This exercise calls for an exact transcription. Set down every record below.

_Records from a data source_
[Start of section]

/-- An instruction stops at its first register operand that does not resolve, whatever its immediate. -/
theorem exec_of_firstBadReg {i : Instr} {q : Nat} (h : firstBadReg i.regs = some q) (s : State) :
    exec i s = .fault (.invalidRegister ('X' :: Asm.digits q)) := by
  cases i with
  | add d n m =>
    unfold exec execAdd registerAlu
    exact withReg_of_firstBadReg h fun h _ => withReg_of_firstBadReg h fun h _ => withReg_of_firstBadReg h nofun
  | sub d n m =>
    unfold exec execSub registerAlu
    exact withReg_of_firstBadReg h fun h _ => withReg_of_firstBadReg h fun h _ => withReg_of_firstBadReg h nofun
  | addi d n imm =>
    unfold exec execAddi immediateAlu
    exact withReg_of_firstBadReg h fun h _ => withReg_of_firstBadReg h nofun
  | subi d n imm =>
    unfold exec execSubi immediateAlu
    exact withReg_of_firstBadReg h fun h _ => withReg_of_firstBadReg h nofun
  | ldur t n imm =>
    unfold exec execLdur
    exact withReg_of_firstBadReg h fun h _ => withReg_of_firstBadReg h nofun
  | stur t n imm =>
    unfold exec execStur
    exact withReg_of_firstBadReg h fun h _ => withReg_of_firstBadReg h nofun
  | b imm => cases h
  | cbz t imm =>
    unfold exec execCbz condBranch
    exact withReg_of_firstBadReg h nofun
  | cbnz t imm =>
    unfold exec execCbnz condBranch
    exact withReg_of_firstBadReg h nofun

/-- The operands of an instruction that goes on all resolve. -/
theorem resolved_of_next {i : Instr} {s t : State} (h : exec i s = .next t) : Resolved i := by
  obtain ⟨q, hq⟩ | hok := firstBadReg_some_or_regsOk i
  · rw [exec_of_firstBadReg hq] at h
    cases h
  · exact resolved_of_regsOk hok

/-- Settles O14: the operand named is the first that does not resolve. -/
theorem unresolvableRegisterStops : Obligations.UnresolvableRegisterStops := by
  intro i s hbad
  obtain ⟨q, hq⟩ | hok := firstBadReg_some_or_regsOk i
  · exact ⟨q, List.mem_of_find?_eq_some hq, by simpa using List.find?_some hq, exec_of_firstBadReg hq s⟩
  · rw [hok] at hbad
    cases hbad

/-! ### Faults of an instruction whose operands resolve -/

/-- A fault behind the re-validation of an immediate: the immediate's own, or that of what follows. -/
theorem withImm_fault {range : ImmRange} {imm : Int} {body : Host.Outcome State Fault Refusal} {f : Fault}
    (h : withImm range imm body = .fault f) :
    (range.contains imm = false ∧ f = .invalidImmediate imm) ∨ (range.contains imm = true ∧ body = .fault f) := by
  cases hc : range.contains imm with
  | true => exact .inr ⟨rfl, by rwa [withImm_in hc] at h⟩
  | false =>
    rw [withImm_out hc, raise] at h
    cases h
    exact .inl ⟨rfl, rfl⟩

[End of section]

_RESPONSE_
/-- An instruction stops at its first register operand that does not resolve, whatever its immediate. -/
theorem exec_of_firstBadReg {i : Instr} {q : Nat} (h : firstBadReg i.regs = some q) (s : State) :
    exec i s = .fault (.invalidRegister ('X' :: Asm.digits q)) := by
  cases i with
  | add d n m =>
    unfold exec execAdd registerAlu
    exact withReg_of_firstBadReg h fun h _ => withReg_of_firstBadReg h fun h _ => withReg_of_firstBadReg h nofun
  | sub d n m =>
    unfold exec execSub registerAlu
    exact withReg_of_firstBadReg h fun h _ => withReg_of_firstBadReg h fun h _ => withReg_of_firstBadReg h nofun
  | addi d n imm =>
    unfold exec execAddi immediateAlu
    exact withReg_of_firstBadReg h fun h _ => withReg_of_firstBadReg h nofun
  | subi d n imm =>
    unfold exec execSubi immediateAlu
    exact withReg_of_firstBadReg h fun h _ => withReg_of_firstBadReg h nofun
  | ldur t n imm =>
    unfold exec execLdur
    exact withReg_of_firstBadReg h fun h _ => withReg_of_firstBadReg h nofun
  | stur t n imm =>
    unfold exec execStur
    exact withReg_of_firstBadReg h fun h _ => withReg_of_firstBadReg h nofun
  | b imm => cases h
  | cbz t imm =>
    unfold exec execCbz condBranch
    exact withReg_of_firstBadReg h nofun
  | cbnz t imm =>
    unfold exec execCbnz condBranch
    exact withReg_of_firstBadReg h nofun

/-- The operands of an instruction that goes on all resolve. -/
theorem resolved_of_next {i : Instr} {s t : State} (h : exec i s = .next t) : Resolved i := by
  obtain ⟨q, hq⟩ | hok := firstBadReg_some_or_regsOk i
  · rw [exec_of_firstBadReg hq] at h
    cases h
  · exact resolved_of_regsOk hok

/-- Settles O14: the operand named is the first that does not resolve. -/
theorem unresolvableRegisterStops : Obligations.UnresolvableRegisterStops := by
  intro i s hbad
  obtain ⟨q, hq⟩ | hok := firstBadReg_some_or_regsOk i
  · exact ⟨q, List.mem_of_find?_eq_some hq, by simpa using List.find?_some hq, exec_of_firstBadReg hq s⟩
  · rw [hok] at hbad
    cases hbad

/-! ### Faults of an instruction whose operands resolve -/

/-- A fault behind the re-validation of an immediate: the immediate's own, or that of what follows. -/
theorem withImm_fault {range : ImmRange} {imm : Int} {body : Host.Outcome State Fault Refusal} {f : Fault}
    (h : withImm range imm body = .fault f) :
    (range.contains imm = false ∧ f = .invalidImmediate imm) ∨ (range.contains imm = true ∧ body = .fault f) := by
  cases hc : range.contains imm with
  | true => exact .inr ⟨rfl, by rwa [withImm_in hc] at h⟩
  | false =>
    rw [withImm_out hc, raise] at h
    cases h
    exact .inl ⟨rfl, rfl⟩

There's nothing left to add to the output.